Exercise material:
•••••

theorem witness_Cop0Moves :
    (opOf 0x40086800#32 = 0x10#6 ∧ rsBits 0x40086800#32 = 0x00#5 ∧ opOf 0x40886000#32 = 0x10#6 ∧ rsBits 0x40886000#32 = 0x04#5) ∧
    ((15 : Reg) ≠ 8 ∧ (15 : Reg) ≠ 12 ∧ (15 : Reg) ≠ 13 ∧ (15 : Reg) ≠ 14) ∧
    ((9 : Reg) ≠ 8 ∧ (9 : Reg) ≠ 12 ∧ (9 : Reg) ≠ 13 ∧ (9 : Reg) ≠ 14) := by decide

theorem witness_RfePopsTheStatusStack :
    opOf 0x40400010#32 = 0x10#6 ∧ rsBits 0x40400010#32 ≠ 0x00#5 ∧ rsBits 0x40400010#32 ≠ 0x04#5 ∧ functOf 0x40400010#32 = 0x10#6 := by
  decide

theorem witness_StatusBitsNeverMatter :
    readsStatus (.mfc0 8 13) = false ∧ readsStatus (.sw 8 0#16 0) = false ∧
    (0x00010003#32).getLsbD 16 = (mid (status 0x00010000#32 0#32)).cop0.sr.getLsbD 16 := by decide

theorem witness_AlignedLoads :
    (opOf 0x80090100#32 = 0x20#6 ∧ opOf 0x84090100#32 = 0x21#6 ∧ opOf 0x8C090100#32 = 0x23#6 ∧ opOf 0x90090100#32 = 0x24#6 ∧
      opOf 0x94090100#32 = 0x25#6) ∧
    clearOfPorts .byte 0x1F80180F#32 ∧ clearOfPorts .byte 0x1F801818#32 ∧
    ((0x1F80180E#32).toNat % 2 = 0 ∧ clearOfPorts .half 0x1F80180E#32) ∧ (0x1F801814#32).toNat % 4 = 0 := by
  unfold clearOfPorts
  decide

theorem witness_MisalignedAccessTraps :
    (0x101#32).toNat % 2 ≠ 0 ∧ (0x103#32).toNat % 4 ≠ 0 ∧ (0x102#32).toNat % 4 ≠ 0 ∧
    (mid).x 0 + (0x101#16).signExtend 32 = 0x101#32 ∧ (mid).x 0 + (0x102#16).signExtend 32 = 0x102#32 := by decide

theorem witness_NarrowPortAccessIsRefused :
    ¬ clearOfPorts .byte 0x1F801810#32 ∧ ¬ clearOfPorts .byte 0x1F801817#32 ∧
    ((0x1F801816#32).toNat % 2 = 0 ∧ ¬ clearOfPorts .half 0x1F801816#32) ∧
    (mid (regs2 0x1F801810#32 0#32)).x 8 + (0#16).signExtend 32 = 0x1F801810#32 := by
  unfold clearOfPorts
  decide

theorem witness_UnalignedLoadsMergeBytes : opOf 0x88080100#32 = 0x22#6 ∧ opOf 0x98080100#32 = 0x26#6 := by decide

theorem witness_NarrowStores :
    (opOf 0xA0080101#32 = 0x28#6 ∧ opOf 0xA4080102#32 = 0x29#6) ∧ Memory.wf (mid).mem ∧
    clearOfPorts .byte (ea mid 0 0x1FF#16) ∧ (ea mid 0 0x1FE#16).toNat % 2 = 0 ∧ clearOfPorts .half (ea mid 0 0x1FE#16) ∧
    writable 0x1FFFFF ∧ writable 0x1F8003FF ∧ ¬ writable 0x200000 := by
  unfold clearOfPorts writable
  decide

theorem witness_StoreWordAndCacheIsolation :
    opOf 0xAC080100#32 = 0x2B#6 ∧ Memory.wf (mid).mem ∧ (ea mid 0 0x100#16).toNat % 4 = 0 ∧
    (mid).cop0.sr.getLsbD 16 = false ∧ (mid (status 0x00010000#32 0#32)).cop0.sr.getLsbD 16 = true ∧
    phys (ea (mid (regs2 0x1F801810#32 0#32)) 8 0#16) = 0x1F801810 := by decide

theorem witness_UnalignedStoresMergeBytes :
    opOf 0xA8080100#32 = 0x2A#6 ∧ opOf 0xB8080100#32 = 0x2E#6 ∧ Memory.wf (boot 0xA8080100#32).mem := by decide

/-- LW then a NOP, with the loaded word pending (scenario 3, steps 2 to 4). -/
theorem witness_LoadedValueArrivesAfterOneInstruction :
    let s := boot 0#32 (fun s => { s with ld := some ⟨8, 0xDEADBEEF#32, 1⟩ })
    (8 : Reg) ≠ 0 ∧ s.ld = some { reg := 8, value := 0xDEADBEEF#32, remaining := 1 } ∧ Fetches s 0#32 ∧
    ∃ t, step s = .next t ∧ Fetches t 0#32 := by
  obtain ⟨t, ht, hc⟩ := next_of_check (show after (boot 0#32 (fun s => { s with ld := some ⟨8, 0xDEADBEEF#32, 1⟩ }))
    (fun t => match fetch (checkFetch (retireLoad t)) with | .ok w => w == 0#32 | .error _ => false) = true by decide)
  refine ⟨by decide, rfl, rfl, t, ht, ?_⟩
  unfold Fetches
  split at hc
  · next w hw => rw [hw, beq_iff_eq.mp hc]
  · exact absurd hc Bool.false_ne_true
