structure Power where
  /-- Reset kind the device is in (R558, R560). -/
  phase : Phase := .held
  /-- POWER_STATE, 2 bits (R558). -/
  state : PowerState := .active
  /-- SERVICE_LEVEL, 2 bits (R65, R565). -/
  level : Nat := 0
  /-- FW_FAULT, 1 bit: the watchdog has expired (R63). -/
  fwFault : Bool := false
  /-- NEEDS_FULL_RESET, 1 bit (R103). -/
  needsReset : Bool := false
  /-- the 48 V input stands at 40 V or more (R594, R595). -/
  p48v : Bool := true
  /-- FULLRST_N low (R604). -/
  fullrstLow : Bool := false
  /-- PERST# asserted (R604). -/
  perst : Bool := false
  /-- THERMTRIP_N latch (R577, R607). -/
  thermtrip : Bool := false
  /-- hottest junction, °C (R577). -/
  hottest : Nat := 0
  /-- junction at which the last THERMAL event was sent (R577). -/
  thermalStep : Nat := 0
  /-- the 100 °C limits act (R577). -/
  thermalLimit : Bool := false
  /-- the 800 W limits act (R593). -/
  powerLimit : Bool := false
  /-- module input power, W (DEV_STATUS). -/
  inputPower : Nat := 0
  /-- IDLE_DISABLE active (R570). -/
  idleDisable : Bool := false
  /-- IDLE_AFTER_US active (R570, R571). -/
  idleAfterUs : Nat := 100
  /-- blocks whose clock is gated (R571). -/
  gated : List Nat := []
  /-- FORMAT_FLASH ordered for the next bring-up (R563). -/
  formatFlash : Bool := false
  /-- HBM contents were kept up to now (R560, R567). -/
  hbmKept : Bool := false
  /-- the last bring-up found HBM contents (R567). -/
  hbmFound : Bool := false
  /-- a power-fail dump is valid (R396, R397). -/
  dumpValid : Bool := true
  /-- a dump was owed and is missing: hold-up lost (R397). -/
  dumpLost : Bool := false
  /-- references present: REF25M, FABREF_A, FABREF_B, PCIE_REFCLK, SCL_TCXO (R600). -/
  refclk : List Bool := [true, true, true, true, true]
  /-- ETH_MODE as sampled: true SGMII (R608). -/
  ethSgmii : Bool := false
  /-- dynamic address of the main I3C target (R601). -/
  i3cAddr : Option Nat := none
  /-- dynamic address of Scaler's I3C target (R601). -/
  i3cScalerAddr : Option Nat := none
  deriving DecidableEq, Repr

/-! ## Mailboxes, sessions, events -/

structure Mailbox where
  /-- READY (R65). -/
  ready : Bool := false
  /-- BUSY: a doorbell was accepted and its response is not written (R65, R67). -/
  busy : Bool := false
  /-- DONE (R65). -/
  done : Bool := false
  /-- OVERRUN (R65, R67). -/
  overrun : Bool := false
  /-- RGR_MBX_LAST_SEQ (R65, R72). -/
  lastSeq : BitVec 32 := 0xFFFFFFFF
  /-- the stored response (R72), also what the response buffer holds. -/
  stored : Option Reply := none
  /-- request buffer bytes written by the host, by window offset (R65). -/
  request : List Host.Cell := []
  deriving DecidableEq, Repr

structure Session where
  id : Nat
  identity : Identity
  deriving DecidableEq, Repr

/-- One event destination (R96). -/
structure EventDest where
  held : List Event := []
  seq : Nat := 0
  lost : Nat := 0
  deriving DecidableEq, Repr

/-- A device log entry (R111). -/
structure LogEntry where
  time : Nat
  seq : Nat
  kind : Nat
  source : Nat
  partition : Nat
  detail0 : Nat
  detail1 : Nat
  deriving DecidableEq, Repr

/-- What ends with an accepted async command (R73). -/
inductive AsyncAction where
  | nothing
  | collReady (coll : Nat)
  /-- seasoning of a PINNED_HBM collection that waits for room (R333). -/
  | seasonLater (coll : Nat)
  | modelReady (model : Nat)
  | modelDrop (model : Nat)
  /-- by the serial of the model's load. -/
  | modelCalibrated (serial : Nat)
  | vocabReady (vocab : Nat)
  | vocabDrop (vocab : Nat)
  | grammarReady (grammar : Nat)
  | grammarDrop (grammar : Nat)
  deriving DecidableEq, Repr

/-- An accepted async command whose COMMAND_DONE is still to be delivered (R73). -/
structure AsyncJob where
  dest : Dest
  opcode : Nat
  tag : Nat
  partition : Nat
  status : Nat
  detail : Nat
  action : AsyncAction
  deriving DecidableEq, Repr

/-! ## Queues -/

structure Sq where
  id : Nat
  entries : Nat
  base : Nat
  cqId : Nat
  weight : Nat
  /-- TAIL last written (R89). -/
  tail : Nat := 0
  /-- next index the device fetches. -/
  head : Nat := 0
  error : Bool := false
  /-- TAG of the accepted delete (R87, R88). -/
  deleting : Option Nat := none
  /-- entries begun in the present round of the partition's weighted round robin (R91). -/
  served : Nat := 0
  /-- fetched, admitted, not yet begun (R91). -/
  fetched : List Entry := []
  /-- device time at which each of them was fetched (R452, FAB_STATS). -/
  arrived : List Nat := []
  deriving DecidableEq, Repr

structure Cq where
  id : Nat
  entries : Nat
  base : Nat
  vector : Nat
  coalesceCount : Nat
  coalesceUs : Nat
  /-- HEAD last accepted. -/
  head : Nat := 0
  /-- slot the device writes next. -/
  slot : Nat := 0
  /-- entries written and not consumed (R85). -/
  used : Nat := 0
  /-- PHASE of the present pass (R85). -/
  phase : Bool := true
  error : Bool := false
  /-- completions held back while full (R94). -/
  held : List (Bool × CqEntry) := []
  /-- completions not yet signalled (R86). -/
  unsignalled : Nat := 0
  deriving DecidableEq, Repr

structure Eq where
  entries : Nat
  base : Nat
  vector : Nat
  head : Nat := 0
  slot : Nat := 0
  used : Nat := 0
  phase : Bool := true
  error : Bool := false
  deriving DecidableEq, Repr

•••••

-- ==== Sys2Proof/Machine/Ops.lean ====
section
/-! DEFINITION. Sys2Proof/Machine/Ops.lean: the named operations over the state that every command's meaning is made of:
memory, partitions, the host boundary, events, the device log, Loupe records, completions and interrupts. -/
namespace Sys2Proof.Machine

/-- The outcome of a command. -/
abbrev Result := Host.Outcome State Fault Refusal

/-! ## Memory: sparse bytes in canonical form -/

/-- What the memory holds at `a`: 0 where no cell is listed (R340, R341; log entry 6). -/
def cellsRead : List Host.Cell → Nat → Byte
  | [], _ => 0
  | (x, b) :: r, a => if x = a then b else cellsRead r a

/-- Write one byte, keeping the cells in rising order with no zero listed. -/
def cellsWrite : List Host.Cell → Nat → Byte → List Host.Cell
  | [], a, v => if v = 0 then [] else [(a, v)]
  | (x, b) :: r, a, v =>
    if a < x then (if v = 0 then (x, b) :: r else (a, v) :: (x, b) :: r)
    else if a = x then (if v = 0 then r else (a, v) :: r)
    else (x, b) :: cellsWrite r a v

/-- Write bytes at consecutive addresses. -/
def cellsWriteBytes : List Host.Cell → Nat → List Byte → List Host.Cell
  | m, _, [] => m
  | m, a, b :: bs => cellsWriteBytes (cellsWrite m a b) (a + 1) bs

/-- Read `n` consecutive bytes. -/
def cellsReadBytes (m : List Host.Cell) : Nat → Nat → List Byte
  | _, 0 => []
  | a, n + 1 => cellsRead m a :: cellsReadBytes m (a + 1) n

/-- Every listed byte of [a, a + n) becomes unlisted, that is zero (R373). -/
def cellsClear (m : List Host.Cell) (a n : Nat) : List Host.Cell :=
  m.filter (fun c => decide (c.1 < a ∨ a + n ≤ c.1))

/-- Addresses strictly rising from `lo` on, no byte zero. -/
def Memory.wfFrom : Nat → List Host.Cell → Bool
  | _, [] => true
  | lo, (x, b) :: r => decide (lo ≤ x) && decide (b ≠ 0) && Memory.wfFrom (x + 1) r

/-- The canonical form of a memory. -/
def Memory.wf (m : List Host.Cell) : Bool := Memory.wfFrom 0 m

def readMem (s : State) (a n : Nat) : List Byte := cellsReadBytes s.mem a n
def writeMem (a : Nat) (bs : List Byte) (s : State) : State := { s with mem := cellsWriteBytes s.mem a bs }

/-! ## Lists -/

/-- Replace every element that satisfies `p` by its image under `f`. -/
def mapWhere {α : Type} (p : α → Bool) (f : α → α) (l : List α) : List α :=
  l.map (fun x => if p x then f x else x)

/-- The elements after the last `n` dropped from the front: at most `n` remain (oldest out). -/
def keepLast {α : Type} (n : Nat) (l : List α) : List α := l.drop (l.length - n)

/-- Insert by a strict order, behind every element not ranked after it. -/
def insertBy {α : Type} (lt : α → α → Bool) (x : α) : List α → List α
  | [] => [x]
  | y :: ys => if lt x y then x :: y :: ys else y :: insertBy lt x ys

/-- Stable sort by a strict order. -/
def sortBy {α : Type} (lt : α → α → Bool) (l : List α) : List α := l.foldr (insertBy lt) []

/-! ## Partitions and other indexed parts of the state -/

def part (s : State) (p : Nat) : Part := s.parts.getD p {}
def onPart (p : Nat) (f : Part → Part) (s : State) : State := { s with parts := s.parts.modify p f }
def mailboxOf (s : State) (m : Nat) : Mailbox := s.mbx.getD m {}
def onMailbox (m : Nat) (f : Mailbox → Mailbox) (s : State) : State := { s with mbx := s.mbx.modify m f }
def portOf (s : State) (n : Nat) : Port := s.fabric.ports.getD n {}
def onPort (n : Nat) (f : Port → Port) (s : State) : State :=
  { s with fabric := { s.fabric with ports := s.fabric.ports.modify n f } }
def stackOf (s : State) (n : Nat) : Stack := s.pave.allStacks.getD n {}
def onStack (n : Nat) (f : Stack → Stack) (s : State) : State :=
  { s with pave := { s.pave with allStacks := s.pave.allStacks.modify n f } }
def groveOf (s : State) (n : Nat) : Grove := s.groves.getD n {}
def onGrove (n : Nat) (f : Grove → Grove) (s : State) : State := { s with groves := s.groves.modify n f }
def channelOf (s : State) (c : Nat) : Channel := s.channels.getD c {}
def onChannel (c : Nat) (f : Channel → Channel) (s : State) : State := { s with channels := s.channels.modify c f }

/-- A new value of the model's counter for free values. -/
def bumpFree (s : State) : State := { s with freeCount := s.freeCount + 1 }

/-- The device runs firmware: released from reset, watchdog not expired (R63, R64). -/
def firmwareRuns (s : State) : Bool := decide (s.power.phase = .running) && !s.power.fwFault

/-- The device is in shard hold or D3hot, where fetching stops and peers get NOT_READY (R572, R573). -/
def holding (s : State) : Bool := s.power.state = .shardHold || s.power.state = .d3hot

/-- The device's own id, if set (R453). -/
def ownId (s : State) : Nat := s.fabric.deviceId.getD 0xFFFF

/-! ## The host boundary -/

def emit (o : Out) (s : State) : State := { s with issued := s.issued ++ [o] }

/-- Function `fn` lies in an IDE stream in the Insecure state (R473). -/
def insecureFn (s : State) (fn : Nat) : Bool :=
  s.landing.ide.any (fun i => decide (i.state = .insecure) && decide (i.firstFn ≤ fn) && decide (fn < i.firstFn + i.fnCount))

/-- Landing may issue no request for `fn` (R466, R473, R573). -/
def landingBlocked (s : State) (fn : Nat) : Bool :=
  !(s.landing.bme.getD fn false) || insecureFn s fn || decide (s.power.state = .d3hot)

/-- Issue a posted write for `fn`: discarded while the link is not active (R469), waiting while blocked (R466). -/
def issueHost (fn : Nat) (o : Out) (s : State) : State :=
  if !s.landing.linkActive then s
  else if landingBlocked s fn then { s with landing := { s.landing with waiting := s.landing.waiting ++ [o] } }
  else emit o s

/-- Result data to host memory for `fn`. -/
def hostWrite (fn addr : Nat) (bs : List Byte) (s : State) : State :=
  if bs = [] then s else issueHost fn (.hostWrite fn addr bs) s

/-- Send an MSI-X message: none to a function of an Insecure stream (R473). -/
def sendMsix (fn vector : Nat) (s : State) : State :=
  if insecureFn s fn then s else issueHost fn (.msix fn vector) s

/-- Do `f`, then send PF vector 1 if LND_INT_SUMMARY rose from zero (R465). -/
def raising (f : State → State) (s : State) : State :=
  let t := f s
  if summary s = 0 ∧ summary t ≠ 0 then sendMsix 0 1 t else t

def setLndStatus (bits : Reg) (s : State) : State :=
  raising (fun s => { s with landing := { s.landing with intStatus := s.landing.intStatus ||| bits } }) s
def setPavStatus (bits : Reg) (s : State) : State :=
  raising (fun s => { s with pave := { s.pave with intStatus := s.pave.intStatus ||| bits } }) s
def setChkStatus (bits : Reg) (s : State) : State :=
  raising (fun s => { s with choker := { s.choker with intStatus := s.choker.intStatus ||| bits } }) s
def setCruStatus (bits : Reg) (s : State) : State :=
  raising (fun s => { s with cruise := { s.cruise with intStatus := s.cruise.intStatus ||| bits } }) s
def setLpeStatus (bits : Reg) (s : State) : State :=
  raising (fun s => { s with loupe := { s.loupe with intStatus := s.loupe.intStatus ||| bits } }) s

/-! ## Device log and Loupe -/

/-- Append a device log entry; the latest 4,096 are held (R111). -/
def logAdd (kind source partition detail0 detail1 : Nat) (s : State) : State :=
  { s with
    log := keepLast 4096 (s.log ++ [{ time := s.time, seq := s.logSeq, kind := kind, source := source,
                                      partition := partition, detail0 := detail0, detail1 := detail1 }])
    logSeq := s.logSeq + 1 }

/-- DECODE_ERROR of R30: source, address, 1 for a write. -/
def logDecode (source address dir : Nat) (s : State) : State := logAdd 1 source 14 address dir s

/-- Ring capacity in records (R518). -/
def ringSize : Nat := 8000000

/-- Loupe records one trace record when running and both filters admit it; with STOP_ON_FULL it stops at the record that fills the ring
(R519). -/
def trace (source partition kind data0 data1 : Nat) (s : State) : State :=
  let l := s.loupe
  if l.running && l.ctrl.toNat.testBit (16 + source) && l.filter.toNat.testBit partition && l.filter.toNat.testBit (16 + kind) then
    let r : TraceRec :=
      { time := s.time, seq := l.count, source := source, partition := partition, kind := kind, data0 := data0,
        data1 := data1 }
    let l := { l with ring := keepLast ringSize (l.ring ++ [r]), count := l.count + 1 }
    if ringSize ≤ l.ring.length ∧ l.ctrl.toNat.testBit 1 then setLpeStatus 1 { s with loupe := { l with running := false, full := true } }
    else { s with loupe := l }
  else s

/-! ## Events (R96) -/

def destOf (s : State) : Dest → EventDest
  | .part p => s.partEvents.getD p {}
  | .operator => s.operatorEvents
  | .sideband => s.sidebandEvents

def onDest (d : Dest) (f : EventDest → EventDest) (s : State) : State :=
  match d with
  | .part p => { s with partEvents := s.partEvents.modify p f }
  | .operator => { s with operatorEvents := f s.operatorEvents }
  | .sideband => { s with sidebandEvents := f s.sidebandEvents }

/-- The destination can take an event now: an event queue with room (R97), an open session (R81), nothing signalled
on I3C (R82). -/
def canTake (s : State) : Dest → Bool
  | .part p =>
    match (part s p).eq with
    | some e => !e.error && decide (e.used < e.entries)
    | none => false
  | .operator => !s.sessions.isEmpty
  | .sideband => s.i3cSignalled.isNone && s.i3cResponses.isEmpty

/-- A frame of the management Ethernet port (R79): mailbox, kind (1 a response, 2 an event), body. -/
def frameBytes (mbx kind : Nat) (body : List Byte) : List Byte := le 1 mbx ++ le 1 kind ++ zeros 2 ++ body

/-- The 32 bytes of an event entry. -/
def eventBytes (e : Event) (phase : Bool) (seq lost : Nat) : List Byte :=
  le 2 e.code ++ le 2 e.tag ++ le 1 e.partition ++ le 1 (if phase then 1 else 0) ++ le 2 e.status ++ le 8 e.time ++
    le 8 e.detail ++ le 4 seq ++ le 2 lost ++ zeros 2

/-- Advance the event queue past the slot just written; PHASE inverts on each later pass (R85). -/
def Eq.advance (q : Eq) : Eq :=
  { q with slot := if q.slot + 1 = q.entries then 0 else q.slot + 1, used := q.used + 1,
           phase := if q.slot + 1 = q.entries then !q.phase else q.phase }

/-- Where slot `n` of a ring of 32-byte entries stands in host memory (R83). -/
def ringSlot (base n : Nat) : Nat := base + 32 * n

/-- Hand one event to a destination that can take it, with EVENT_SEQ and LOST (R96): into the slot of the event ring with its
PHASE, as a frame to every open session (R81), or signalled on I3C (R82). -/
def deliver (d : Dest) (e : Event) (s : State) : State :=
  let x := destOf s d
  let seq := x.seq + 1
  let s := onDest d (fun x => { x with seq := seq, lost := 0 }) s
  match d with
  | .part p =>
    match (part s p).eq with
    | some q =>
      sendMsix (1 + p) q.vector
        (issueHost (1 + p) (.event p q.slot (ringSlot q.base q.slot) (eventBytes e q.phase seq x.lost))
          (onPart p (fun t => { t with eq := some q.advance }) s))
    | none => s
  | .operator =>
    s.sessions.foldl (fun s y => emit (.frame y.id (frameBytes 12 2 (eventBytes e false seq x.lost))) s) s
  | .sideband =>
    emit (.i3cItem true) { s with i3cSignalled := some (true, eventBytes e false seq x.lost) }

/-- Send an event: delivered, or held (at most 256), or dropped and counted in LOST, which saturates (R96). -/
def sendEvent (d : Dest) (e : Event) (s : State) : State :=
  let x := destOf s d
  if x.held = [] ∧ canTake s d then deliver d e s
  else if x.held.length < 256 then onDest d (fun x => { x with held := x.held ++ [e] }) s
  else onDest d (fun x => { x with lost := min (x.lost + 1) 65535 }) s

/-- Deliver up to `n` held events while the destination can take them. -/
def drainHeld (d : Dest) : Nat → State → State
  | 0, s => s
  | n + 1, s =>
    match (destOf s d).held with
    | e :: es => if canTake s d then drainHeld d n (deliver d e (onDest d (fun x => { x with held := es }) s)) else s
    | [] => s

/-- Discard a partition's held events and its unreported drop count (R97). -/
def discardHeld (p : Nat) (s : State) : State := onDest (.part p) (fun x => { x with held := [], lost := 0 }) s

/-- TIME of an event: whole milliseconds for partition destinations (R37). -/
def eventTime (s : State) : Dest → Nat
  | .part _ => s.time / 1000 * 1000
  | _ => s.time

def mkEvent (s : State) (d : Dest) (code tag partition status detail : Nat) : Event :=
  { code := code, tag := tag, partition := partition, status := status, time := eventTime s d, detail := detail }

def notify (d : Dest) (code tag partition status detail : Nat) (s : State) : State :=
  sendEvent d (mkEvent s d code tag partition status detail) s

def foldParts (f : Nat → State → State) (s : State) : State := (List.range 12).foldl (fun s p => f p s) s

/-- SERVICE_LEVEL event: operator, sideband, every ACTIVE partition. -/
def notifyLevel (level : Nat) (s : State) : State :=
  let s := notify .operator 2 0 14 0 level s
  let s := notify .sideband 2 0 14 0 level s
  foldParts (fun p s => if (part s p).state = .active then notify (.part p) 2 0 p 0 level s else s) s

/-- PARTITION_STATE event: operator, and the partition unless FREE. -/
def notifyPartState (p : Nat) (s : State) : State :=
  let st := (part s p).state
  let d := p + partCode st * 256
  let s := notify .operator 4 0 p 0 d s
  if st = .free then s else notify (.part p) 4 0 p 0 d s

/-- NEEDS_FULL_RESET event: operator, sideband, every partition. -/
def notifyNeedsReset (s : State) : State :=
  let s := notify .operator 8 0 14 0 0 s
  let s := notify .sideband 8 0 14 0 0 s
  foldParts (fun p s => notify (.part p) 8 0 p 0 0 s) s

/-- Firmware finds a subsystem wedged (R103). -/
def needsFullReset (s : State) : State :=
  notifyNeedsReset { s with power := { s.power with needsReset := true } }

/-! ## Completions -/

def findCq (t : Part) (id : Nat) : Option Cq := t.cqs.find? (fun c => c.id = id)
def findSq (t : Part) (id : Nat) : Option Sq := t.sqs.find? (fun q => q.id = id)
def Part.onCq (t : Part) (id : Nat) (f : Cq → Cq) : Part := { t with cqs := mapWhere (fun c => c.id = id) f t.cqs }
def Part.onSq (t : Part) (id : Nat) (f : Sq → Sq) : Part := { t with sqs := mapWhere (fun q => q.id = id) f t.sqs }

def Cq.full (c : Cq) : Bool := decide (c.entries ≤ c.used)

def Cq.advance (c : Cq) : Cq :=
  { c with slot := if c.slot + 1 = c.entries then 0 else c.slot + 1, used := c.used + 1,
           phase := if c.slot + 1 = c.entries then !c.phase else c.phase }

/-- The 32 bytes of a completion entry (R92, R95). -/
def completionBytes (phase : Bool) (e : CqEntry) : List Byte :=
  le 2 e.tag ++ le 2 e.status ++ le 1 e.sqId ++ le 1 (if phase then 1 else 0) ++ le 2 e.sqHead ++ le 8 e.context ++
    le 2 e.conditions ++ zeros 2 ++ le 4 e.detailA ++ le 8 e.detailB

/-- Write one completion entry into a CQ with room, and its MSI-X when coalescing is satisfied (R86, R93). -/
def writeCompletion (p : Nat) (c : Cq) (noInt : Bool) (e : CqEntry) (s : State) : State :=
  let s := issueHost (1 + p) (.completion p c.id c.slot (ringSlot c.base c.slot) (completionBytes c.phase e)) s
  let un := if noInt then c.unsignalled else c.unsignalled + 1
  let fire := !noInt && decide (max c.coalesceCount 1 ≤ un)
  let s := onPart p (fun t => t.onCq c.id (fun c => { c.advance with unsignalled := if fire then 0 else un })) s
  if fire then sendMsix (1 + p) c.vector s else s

•••••

About this exercise:
Only one stretch of the entries above is wanted: the lines from the one containing "zero (R373). -/" through the one containing "Memory.wfFrom (x + 1) r". Please reproduce it exactly.

Written answer:
/-- Every listed byte of [a, a + n) becomes unlisted, that is zero (R373). -/
def cellsClear (m : List Host.Cell) (a n : Nat) : List Host.Cell :=
  m.filter (fun c => decide (c.1 < a ∨ a + n ≤ c.1))

/-- Addresses strictly rising from `lo` on, no byte zero. -/
def Memory.wfFrom : Nat → List Host.Cell → Bool
  | _, [] => true
  | lo, (x, b) :: r => decide (lo ≤ x) && decide (b ≠ 0) && Memory.wfFrom (x + 1) r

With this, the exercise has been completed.